引用通常不用于声明变量,而用于参数类型和返回类型的描述。
下面二者不能并存:
double imag(const double& im){}
double imag(const double im){} //存在二义性这是因为两个函数的签名相同。
继承下,构造函数由内而外,析构函数由外而内。
组合下,构造函数由内而外,析构函数由外而内。
继承和组合下,构造函数由父类构造函数->组合对象的构造函数->子类本身的构造函数(VS2017中,可能不同编译器不同)。析构函数刚好相反。
class A {
public:
virtual void vfunc1();
virtual void vfunc2();
void func1();
void func2();
private:
int m_data1, m_data2;
};
class B : public A {
public:
virtual void vfunc1();
void func2();
private:
m_data3;
};
class C : public B {
public:
virtual void vfunc1();
void func2();
private:
int m_data1,m_data4;
};
虚指针指向虚函数表。
如果虚函数没有重载,在虚表中的记录将会相同。
class CDocument{
void onFileOpen();
virtual void Serialize();
...
};
CDocument::OnFileOpen(){
...
Serialize();
...
}
virtual Serialize();
class CMyDoc : public CDocument{
virtual Serialize(){...}
};
int main(){
CMyDoc myDoc;
myDoc.onFileOpen();
}当成员函数的const和non-const版本同时存在,const object只会(只能)调用const版本,non-const object只会(只能)调用non-const。

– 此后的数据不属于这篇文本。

-- ==== Sys2Proof/Machine/Turntable.lean ====
section
/-! DEFINITION. The Turntable: binding, preemption, charging, slow-down, teardown and the lease (chapter Turntable,
Time-slicing and Consists). -/

namespace Sys2Proof.Machine

/-! ### Contexts -/

/-- Context numbers in use (TTB_STATUS CTX_USED). -/
def State.ctxUsed (s : State) : Nat := (s.ttb.ctxs.filter fun e => e.2.state != .free).length

/-- A free context number for a node: 0 to 1,023 for SAFETY nodes, the others for Consists within their quota (R152). -/
def State.freeCtx (s : State) (c : Nat) : Option Nat :=
  let lo := if c = 0 then 0 else 1024
  let hi := if c = 0 then 1024 else 16384
  let own := (s.ttb.ctxs.filter fun e => e.2.state != .free && e.2.consist == c && e.1 ≥ 1024).length
  let k := ((List.range (s.ttb.ctxs.length + 1)).map (lo + ·)).find? fun k => (s.ctx k).state == .free
  match k with
  | some k => if k < hi && (c == 0 || own < (s.consist c).contexts) then some k else none
  | none => none

/-- The dispatch of a node is delayed for want of a context number or of room in its Consist's quota; it is counted once
(R152). -/
def State.ctxDelayed (s : State) (slot : Nat) : State :=
  if (s.node slot).ctxWait then s
  else
    { (s.modNode slot fun n => { n with ctxWait := true }) with
      ttb := { s.ttb with ctxWaits := satAdd 15 s.ttb.ctxWaits 1 } }

/-- A physical Basin takes no new context for a node: one holds it, its Terrace is not on (R407), or a preemption has freed
it for another node (R163). -/
def State.basinTaken (s : State) (slot b : Nat) : Bool :=
  s.basinBusy b || !(s.terraceOn (b / 8)) || s.ttb.preemptions.any fun e => e.2.inNode != slot && e.2.basins.contains b

/-- The ready nodes of SAFETY graphs in R136's order, or of one Consist: deadline first, then admission. -/
def State.readyKey (s : State) (k : Nat) : Nat × Nat × Nat :=
  let n := s.node k
  ((s.deadlineNs n).getD (2 ^ 100), n.graph, n.index)

/-- Lexicographic order of keys. -/
def keyLt (a b : Nat × Nat × Nat) : Bool :=
  a.1 < b.1 || (a.1 == b.1 && (a.2.1 < b.2.1 || (a.2.1 == b.2.1 && a.2.2 < b.2.2)))

/-- The first of a list of slots in R136's order. -/
def State.firstInOrder (s : State) : List Nat → Option Nat
  | [] => none
  | k :: r =>
    match s.firstInOrder r with
    | none => some k
    | some j => if keyLt (s.readyKey j) (s.readyKey k) then some j else some k

/-- The ready BASIN nodes that satisfy a test; a node of a graph that has ended runs no more (R143). -/
def State.readyBasin (s : State) (p : Node → Bool) : List Nat :=
  (s.sbx.nodes.filter fun e => e.2.state == .ready && e.2.type == 0 && !e.2.notRun && p e.2).map (·.1)

/-- The context of a node's slot that waits parked, or whose restore has begun. -/
def State.parkedCtx (s : State) (slot : Nat) : Option Nat :=
  (s.ttb.ctxs.find? fun e => (e.2.state == .parked || e.2.state == .resuming) && e.2.node == slot).map (·.1)

/-! ### Charging and slow-down (R159, R167, R168) -/

/-- Engine time is charged to the node's share group, its Consist and its graph, or to SAFETY (R159). -/
def State.charge (s : State) (slot c ns : Nat) : State :=
  let n := s.node slot
  let s := s.modGraph n.graph fun g => { g with basinNs := g.basinNs + ns }
  if c = 0 then { s with ttb := { s.ttb with safetyUsage := satAdd 64 s.ttb.safetyUsage ns } }
  else
    let (g, fold) := s.groupOf c n
    let s := s.modConsist c fun x =>
      { x with
        usage := satAdd 64 x.usage ns
        groupFolds := if fold then sat16 x.groupFolds else x.groupFolds }
    { s with ttb := { s.ttb with groups := tmod {} s.ttb.groups g fun e =>
      { e with usage := satAdd 64 e.usage ns } } }

/-- A free instant between a given one and now, which the mover's work or a binding fell on: the spec gives these times as
bounds only (log entry 117). -/
def State.freeInstant (s : State) (from_ : Nat) : Nat × State :=
  (from_ + (Config.freeWord s.freeCtr 0).toNat % (s.now - from_ + 1), s.draw.2)

/-- What a preempted context has still to be charged: from the stop of its ranks until its banks were parked and its state
saved (R159). -/
def State.chargeRest (s : State) (ctx : Nat) : State :=
  match tfind s.ttb.preemptions ctx with
  | none => s
  | some p =>
    if !p.ranksStopped then s
    else
      let x := s.ctx ctx
      let q := s.freeInstant p.stoppedNs
      q.2.charge x.node x.consist ((s.node x.node).units * (q.1 - p.stoppedNs))

/-- A preemption is over; a restore that it had begun has not taken place. -/
def State.endPreemption (s : State) (ctx : Nat) : State :=
  match tfind s.ttb.preemptions ctx with
  | none => s
  | some p =>
    { s with ttb := { s.ttb with
        preemptions := tdel s.ttb.preemptions ctx
        ctxs := tmap s.ttb.ctxs fun _ x =>
          if x.state = .resuming && x.node == p.inNode then { x with state := .parked } else x } }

| const object(data members 不得变动) | non-const object(data members 可变动) | |
|---|---|---|
| const member functions(保证不更改data members) | √ | √ |
| non-const member functions(不保证data members不变) | × | √ |
const String str("hello world");
str.print();如果当初设计String::print()时未指明const,那么上行便是经由const object调用non-const member functions,会出错。
标准库中class template std::basic_string<...>有如下两个member functions:
charT operator[](size_type pos) const{.../*不必考虑COW*/}
reference operator[](size_type pos) {.../*必须考虑COW*/}//COW:copy on write这是因为string的设计采用了引用计数技术。假设四个string对象可以指向同一个字符串,这样字符串只会存在一份。如果其中一个string对象需要修改字符串,会拷贝出来一份给其,让其去修改,即写时复制。而对于常量string对象,就不会出现修改对象的情况,所以不必考虑写时复制(COW)。
new先分配内存,在调用构造函数。分配内存调用operator new成员函数,然后调用malloc函数。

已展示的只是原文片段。